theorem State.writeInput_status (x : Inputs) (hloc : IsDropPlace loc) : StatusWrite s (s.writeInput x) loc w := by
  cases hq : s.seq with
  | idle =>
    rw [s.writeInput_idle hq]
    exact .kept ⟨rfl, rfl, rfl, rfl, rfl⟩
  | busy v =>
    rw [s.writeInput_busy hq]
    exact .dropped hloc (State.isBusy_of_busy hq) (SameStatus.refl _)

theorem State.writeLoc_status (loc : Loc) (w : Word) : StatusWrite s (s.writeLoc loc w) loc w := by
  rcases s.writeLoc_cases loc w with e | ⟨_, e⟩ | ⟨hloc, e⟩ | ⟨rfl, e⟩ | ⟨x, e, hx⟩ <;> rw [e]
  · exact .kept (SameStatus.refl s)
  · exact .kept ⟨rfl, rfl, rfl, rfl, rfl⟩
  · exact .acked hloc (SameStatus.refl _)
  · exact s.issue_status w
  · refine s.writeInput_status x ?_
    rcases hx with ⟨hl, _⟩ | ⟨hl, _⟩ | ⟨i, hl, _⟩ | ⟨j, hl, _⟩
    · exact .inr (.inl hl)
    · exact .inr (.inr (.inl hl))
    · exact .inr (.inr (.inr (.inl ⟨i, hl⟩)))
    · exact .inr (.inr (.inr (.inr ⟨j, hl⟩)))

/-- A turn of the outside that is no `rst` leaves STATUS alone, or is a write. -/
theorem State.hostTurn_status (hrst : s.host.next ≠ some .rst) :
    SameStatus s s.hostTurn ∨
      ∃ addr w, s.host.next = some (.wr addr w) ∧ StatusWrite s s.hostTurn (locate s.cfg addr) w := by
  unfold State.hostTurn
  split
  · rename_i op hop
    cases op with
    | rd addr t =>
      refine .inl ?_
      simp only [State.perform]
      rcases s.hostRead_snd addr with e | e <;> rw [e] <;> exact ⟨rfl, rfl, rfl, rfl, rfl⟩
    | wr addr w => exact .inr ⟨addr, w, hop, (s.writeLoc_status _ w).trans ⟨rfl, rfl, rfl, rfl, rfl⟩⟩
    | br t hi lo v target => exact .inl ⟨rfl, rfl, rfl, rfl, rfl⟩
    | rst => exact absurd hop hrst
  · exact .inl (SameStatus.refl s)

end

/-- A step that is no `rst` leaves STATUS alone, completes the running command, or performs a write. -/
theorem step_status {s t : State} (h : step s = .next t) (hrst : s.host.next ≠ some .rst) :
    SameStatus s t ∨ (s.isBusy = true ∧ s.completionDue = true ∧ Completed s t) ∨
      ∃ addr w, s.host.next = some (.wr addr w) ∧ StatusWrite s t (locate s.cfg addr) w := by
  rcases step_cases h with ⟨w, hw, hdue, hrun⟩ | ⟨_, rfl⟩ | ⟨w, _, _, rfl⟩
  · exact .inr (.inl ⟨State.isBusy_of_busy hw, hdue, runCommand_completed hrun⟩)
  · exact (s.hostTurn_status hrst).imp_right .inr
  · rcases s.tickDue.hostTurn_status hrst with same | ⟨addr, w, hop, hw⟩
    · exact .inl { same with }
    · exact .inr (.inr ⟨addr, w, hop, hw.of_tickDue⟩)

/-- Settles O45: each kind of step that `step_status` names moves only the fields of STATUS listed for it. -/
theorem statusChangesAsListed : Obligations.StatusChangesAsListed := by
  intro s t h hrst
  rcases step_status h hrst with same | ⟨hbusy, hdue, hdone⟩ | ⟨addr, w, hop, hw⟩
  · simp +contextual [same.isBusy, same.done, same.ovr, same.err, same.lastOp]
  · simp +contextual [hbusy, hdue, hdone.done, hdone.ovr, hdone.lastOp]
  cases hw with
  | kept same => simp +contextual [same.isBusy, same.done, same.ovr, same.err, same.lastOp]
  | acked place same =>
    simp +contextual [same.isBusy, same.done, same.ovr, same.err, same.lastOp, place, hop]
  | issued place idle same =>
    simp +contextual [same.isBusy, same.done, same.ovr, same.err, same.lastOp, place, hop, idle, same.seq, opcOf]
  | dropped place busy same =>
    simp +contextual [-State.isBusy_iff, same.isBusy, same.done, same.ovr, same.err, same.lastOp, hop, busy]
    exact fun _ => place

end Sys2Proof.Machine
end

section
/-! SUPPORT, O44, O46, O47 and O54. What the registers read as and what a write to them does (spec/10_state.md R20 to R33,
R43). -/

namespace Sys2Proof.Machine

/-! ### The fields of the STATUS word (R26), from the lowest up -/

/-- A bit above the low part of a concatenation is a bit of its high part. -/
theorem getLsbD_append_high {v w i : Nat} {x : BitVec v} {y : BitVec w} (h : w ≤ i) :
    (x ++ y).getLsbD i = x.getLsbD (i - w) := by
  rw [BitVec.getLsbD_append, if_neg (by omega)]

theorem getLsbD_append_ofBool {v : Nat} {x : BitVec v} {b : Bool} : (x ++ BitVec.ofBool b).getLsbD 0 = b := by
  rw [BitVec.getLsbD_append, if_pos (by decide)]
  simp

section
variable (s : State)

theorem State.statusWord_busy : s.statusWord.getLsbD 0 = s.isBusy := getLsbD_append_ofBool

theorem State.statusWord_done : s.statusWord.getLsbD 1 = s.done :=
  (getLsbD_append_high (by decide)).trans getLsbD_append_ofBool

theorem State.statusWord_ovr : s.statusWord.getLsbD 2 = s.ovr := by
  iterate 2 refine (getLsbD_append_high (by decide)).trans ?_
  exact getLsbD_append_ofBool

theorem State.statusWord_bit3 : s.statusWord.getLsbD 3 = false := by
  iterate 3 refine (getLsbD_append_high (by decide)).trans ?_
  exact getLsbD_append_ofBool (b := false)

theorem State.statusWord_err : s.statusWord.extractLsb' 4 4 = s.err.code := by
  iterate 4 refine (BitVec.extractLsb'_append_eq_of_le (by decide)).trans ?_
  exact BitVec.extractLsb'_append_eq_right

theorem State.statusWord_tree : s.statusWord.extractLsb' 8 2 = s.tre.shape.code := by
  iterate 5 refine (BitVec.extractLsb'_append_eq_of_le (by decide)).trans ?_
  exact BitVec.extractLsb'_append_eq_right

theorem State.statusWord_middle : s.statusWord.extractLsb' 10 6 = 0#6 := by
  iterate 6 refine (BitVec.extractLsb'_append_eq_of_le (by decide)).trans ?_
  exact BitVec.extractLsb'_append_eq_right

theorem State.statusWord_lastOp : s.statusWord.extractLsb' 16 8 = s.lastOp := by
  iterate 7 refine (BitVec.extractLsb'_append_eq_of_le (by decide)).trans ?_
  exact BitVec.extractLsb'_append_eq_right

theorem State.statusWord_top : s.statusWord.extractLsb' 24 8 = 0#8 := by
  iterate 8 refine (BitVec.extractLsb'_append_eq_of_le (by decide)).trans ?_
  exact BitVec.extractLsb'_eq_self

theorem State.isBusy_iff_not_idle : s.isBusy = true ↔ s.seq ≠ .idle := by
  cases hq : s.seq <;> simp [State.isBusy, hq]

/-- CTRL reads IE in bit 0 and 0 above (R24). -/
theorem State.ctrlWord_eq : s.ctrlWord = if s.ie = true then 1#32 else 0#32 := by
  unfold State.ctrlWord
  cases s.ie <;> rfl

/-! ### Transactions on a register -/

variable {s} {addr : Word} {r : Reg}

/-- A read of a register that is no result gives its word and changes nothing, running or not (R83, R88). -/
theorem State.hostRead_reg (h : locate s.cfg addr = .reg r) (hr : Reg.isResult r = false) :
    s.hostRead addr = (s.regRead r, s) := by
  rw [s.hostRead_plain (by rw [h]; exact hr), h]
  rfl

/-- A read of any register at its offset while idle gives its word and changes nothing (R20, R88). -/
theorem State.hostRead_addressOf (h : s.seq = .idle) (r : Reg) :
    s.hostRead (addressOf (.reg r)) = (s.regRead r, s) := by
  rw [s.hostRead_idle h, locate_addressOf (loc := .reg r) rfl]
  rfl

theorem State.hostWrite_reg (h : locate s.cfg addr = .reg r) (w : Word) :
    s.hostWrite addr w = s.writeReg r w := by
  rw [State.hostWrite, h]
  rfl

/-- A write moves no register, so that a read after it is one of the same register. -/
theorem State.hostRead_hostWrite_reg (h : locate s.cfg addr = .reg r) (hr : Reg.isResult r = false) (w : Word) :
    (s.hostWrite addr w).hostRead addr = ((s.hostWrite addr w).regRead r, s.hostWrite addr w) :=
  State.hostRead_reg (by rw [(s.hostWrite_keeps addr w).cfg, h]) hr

--------

[Required work]
Please show, exactly as written, every line above that contains the word "nothing".

[Expected answer]
/-- A read of a register that is no result gives its word and changes nothing, running or not (R83, R88). -/
/-- A read of any register at its offset while idle gives its word and changes nothing (R20, R88). -/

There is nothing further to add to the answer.